> _Your assignment_
Please copy out the entries below exactly, beginning with the line that contains "tlb := x.tlb.filter" and ending with the line that contains "let xfers := c.cpy.queue", and include nothing outside that span.

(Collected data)
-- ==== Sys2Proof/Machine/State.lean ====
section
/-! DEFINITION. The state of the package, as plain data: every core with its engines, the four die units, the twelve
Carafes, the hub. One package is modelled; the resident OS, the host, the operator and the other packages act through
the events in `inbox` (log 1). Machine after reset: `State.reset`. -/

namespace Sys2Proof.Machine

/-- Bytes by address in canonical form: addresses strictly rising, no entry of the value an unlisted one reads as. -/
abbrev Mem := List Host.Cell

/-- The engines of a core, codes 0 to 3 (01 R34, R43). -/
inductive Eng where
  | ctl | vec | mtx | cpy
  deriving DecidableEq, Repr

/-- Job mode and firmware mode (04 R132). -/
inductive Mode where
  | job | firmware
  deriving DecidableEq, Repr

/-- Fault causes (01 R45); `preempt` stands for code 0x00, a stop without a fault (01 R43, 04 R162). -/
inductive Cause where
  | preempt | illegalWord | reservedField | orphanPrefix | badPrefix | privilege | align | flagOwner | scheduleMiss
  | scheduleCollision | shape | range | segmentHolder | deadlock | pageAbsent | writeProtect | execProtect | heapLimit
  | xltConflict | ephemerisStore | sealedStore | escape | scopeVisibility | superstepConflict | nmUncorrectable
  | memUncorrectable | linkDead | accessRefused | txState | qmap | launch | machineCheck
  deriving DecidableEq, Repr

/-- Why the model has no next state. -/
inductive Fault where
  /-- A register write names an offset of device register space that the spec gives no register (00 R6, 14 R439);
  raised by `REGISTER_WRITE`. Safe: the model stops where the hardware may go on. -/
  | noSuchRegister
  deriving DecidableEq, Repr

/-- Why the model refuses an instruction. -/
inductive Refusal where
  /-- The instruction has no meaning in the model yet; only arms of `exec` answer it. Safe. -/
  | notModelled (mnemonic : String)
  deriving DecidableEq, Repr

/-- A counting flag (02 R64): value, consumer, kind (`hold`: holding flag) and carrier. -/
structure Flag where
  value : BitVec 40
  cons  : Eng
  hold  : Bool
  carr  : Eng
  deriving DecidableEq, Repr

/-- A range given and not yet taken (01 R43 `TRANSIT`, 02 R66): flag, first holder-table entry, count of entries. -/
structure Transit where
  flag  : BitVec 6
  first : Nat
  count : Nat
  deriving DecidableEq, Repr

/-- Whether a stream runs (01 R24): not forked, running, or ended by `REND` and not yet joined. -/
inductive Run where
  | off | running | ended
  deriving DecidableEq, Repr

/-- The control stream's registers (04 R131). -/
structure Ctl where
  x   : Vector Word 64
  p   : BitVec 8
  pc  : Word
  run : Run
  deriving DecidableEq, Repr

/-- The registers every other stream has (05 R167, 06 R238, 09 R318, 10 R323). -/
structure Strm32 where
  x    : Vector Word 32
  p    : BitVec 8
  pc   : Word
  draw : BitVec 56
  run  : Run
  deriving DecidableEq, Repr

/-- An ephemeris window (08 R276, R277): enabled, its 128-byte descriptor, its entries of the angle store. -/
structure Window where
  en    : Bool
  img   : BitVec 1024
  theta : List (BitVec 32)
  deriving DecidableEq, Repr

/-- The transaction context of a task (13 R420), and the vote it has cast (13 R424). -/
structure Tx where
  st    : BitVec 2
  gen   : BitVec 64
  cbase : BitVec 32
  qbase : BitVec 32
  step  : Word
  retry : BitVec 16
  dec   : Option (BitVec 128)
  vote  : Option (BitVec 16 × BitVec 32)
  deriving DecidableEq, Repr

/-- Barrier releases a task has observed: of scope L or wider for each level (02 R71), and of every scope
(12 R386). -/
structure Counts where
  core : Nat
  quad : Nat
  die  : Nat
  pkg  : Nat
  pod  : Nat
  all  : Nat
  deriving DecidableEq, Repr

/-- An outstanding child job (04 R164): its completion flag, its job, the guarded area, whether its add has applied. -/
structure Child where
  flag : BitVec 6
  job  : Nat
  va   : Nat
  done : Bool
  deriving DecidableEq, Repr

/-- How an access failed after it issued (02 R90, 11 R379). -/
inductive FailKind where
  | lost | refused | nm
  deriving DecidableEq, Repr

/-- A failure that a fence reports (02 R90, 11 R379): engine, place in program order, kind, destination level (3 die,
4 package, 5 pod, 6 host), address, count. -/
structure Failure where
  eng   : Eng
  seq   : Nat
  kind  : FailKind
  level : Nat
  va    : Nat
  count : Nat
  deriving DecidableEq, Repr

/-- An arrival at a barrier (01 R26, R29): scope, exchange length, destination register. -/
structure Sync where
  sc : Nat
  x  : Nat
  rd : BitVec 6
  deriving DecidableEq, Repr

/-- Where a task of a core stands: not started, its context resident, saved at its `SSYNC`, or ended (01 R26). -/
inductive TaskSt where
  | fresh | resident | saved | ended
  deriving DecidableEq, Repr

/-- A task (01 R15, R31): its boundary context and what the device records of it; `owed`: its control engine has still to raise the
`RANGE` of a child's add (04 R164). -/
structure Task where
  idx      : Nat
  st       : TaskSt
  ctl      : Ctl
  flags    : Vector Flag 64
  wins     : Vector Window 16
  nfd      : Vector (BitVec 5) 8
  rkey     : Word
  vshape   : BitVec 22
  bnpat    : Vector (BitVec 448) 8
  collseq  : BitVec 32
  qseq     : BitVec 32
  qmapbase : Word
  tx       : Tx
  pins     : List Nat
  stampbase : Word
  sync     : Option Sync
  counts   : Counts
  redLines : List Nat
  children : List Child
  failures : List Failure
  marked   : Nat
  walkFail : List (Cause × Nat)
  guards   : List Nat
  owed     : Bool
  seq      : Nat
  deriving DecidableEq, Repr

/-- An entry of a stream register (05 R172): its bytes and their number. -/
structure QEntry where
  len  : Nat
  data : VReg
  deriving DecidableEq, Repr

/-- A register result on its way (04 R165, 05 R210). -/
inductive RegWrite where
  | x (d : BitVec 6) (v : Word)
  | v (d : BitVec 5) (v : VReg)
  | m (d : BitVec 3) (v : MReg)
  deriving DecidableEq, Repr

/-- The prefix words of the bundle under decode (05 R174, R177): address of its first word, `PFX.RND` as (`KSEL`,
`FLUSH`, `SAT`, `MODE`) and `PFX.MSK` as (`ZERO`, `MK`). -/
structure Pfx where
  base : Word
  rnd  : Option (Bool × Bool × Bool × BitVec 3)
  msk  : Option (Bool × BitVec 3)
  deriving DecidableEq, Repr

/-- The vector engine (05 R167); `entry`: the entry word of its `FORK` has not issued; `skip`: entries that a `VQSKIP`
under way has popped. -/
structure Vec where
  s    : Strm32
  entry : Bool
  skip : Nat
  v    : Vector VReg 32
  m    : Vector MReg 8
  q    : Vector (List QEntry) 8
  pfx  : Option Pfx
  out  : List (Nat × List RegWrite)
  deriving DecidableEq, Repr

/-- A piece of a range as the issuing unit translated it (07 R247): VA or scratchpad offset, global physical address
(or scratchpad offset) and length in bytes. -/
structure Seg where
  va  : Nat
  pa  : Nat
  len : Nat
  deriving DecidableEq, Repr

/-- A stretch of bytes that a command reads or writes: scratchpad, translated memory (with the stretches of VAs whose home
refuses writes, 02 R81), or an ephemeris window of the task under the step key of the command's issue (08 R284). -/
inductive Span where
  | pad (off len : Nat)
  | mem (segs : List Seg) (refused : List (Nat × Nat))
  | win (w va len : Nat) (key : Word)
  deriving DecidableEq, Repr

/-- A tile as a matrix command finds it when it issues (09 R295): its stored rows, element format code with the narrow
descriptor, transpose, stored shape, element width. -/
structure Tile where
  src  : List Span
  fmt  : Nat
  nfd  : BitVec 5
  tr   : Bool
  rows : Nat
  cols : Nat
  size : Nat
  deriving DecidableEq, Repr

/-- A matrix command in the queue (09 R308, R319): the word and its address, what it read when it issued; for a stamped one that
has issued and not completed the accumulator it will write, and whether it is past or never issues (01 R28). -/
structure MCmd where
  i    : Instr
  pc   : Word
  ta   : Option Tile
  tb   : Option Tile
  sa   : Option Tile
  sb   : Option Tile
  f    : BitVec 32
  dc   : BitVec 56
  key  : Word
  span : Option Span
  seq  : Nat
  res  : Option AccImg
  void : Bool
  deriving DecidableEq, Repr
---
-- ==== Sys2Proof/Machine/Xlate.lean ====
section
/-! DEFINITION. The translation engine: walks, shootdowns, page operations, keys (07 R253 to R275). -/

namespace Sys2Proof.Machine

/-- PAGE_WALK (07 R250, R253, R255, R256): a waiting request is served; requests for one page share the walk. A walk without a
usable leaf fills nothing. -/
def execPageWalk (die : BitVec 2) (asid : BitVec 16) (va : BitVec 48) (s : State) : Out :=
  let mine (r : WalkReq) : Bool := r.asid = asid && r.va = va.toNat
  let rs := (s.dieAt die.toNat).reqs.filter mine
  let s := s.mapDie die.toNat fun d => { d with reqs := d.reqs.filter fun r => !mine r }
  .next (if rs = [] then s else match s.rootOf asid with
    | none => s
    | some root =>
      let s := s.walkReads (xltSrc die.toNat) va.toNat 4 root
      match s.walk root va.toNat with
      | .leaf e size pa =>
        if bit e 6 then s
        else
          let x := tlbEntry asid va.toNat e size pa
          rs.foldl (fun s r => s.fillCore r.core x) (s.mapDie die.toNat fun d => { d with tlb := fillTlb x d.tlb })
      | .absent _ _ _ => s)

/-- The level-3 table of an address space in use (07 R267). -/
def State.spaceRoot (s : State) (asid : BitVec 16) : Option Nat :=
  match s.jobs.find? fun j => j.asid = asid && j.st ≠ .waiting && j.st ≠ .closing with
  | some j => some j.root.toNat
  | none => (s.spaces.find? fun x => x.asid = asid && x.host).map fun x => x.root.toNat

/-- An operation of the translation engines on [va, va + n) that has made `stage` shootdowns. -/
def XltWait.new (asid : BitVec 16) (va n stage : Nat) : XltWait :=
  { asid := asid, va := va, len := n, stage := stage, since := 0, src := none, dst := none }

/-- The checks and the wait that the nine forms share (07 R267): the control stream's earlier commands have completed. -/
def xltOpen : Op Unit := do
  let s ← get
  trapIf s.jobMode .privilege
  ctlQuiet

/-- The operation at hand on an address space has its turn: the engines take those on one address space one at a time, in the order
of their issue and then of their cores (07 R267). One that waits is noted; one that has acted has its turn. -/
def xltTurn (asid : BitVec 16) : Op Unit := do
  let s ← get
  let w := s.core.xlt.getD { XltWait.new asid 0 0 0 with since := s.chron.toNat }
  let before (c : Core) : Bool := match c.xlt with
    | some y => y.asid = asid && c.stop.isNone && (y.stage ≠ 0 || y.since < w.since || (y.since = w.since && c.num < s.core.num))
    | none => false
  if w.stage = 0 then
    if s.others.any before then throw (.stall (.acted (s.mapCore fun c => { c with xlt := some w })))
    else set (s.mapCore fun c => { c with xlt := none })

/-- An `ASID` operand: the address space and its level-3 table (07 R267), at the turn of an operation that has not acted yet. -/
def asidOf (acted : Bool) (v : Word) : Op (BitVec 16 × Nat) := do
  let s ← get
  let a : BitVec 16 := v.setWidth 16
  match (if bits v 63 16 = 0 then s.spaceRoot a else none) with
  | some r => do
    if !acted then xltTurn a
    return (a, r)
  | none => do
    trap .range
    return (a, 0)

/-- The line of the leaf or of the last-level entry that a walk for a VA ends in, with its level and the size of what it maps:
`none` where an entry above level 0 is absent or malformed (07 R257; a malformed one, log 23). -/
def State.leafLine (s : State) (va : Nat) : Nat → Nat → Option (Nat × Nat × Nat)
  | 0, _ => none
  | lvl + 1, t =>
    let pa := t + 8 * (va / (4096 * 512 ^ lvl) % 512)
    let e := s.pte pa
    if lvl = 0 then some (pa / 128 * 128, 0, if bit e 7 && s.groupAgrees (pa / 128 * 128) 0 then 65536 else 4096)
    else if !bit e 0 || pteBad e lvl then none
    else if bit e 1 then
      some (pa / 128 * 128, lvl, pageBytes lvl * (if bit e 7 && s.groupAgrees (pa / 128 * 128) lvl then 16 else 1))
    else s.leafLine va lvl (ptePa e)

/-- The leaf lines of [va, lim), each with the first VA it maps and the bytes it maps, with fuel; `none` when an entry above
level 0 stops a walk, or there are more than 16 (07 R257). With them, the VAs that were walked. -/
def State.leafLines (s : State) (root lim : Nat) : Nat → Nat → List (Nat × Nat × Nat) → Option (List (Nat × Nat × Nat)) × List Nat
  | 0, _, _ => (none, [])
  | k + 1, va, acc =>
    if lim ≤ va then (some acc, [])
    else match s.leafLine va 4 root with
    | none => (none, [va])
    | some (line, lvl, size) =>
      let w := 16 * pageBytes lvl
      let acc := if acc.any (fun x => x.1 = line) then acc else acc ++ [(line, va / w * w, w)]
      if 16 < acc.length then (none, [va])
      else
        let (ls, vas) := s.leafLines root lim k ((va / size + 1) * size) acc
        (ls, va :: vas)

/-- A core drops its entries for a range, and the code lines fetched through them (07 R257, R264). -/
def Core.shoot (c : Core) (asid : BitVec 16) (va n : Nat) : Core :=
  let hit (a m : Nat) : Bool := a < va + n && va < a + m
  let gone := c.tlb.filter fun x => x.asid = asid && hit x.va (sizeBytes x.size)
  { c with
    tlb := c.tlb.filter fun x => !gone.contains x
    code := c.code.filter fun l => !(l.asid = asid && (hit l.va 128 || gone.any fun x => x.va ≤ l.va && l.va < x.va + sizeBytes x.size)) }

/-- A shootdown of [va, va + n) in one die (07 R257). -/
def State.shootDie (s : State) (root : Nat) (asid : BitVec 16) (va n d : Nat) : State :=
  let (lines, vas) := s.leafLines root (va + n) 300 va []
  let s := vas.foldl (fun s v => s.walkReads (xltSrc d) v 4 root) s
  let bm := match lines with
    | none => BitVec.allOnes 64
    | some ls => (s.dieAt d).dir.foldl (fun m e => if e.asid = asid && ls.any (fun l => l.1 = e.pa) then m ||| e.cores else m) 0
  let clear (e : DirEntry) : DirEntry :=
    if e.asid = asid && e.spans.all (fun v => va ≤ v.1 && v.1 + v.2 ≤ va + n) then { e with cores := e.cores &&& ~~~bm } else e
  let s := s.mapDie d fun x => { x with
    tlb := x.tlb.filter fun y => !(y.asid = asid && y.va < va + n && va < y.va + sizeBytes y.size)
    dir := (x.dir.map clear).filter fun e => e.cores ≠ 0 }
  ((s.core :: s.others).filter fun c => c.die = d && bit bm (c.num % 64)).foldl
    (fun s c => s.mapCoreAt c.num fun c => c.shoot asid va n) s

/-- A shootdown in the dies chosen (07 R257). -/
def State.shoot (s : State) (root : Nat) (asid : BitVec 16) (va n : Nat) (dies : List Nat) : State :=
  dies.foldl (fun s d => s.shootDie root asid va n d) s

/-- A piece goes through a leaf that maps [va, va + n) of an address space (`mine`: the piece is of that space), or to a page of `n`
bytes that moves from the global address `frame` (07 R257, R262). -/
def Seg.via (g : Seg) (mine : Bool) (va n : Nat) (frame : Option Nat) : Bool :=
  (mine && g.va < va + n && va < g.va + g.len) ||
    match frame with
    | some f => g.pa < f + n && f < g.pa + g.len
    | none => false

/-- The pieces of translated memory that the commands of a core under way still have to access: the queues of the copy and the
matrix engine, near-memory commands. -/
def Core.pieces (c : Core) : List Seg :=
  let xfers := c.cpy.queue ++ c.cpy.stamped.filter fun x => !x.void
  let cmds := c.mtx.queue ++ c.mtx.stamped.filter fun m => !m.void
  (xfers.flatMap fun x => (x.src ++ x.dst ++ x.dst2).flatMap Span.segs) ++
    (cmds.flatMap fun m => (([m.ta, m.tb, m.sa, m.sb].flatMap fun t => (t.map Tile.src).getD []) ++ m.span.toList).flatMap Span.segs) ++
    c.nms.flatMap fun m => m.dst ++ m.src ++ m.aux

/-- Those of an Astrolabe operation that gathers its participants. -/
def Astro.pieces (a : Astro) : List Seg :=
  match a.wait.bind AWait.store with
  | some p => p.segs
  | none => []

> _Task answer_
    tlb := x.tlb.filter fun y => !(y.asid = asid && y.va < va + n && va < y.va + sizeBytes y.size)
    dir := (x.dir.map clear).filter fun e => e.cores ≠ 0 }
  ((s.core :: s.others).filter fun c => c.die = d && bit bm (c.num % 64)).foldl
    (fun s c => s.mapCoreAt c.num fun c => c.shoot asid va n) s

/-- A shootdown in the dies chosen (07 R257). -/
def State.shoot (s : State) (root : Nat) (asid : BitVec 16) (va n : Nat) (dies : List Nat) : State :=
  dies.foldl (fun s d => s.shootDie root asid va n d) s

/-- A piece goes through a leaf that maps [va, va + n) of an address space (`mine`: the piece is of that space), or to a page of `n`
bytes that moves from the global address `frame` (07 R257, R262). -/
def Seg.via (g : Seg) (mine : Bool) (va n : Nat) (frame : Option Nat) : Bool :=
  (mine && g.va < va + n && va < g.va + g.len) ||
    match frame with
    | some f => g.pa < f + n && f < g.pa + g.len
    | none => false

/-- The pieces of translated memory that the commands of a core under way still have to access: the queues of the copy and the
matrix engine, near-memory commands. -/
def Core.pieces (c : Core) : List Seg :=
  let xfers := c.cpy.queue ++ c.cpy.stamped.filter fun x => !x.void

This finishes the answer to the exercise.